Recent advances have also focused on improving the interpretability of quality assessment methods. New IQA strategies incorporating saliency maps [25] help highlight quality-degrading regions. Hybrid frameworks combining subjective and objective evaluation have shown promise, as demonstrated by tools that integrate expert surveys with standard metrics to identify degraded medical images [26].

A general methodological framework has begun to emerge for developing domain-specific no-reference IQA metrics in medical imaging. This pipeline typically involves: (1) collecting domain-specific images, (2) classifying them by quality level through either expert annotation or analytical methods, (3) training specialized neural networks on these examples, and (4) validating the resulting metrics against clinical standards. This framework is adaptable across medical specialties while maintaining the essential focus on clinical relevance.

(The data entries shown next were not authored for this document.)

-- ==== Sys2Proof/Config.lean ====
section
/-!
DEFINITION. The configuration parameters of the IRD (00_scope.md R6, R8), which are fixed from reset onward.
The spec leaves no instruction result undefined, so this model has no free value: every open quantity is a parameter here.
-/

namespace Sys2Proof

/-- The parameters of 00_scope.md R6. All bounds are counts of ticks. -/
structure Config where
  /-- `P_TICK_WIDTH` (W). -/
  tickWidth : Nat
  /-- `P_TICK_HZ`: no rule of the machine reads it (R6); it converts nominal times to ticks. -/
  tickHz : Nat
  /-- `P_ZERO_MIN`. -/
  zeroMin : Nat
  /-- `P_ZERO_MAX`. -/
  zeroMax : Nat
  /-- `P_ONE_MIN`. -/
  oneMin : Nat
  /-- `P_ONE_MAX`. -/
  oneMax : Nat
  /-- `P_LEAD_MIN`. -/
  leadMin : Nat
  /-- `P_LEAD_MAX`. -/
  leadMax : Nat
  /-- `P_ABORT`: the smallest delta classed ABORT (40_interval_classifier.md R83). -/
  abort : Nat
  /-- `P_REQUIRE_LEADER` (00_scope.md R8). -/
  requireLeader : Bool
  deriving DecidableEq, Repr

/-- 2^W, the number of ticks before the timer wraps. -/
def Config.modulus (c : Config) : Nat := 2 ^ c.tickWidth

/-- RC1, the reference configuration of 00_scope.md R6. -/
def Config.rc1 : Config where
  tickWidth := 16
  tickHz := 1000000
  zeroMin := 800
  zeroMax := 1500
  oneMin := 1800
  oneMax := 2700
  leadMin := 12500
  leadMax := 14500
  abort := 15000
  requireLeader := true

end Sys2Proof
end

1.2. Proposed Approach and Main Contributions

Our research focuses on digital dermatology, where the increasing diversity of image acquisition devices (from professional dermoscopes to smartphone adapters) creates the need for robust quality assessment methods. The heterogeneity in image capture technology necessitates reliable quality control mechanisms that can:

Optimize image acquisition protocols
Provide immediate feedback to clinicians
Filter suitable images for AI model training or inference
Ensure consistency across different imaging devices and settings

For optical imaging modalities like dermoscopy, image quality degradation follows predictable patterns that can be objectively characterized. When an image exhibits blur, compression artifacts, or noise, its diagnostic quality is inherently reduced compared to its original counterpart. We leverage this relationship to develop DermaIQA, a no-reference quality assessment network that evaluates dermoscopic images without extensive expert supervision. The main contributions of our work are:

We propose a novel data preparation methodology combining controlled synthetic degradation with objective quality scoring to create a comprehensive assessment system that aligns with clinical perception while capturing critical diagnostic patterns.
We introduce a new training framework using a continuous ranking system that significantly reduces the need for expert annotations.
Our metric achieves 92% accuracy in distinguishing between high- and low-quality dermoscopic images as classified by expert dermatologists, showing strong alignment with clinical quality perception.
We provide a transferable framework that can be extended to other medical imaging modalities, offering a blueprint for developing domain-specific quality metrics with limited annotation resources.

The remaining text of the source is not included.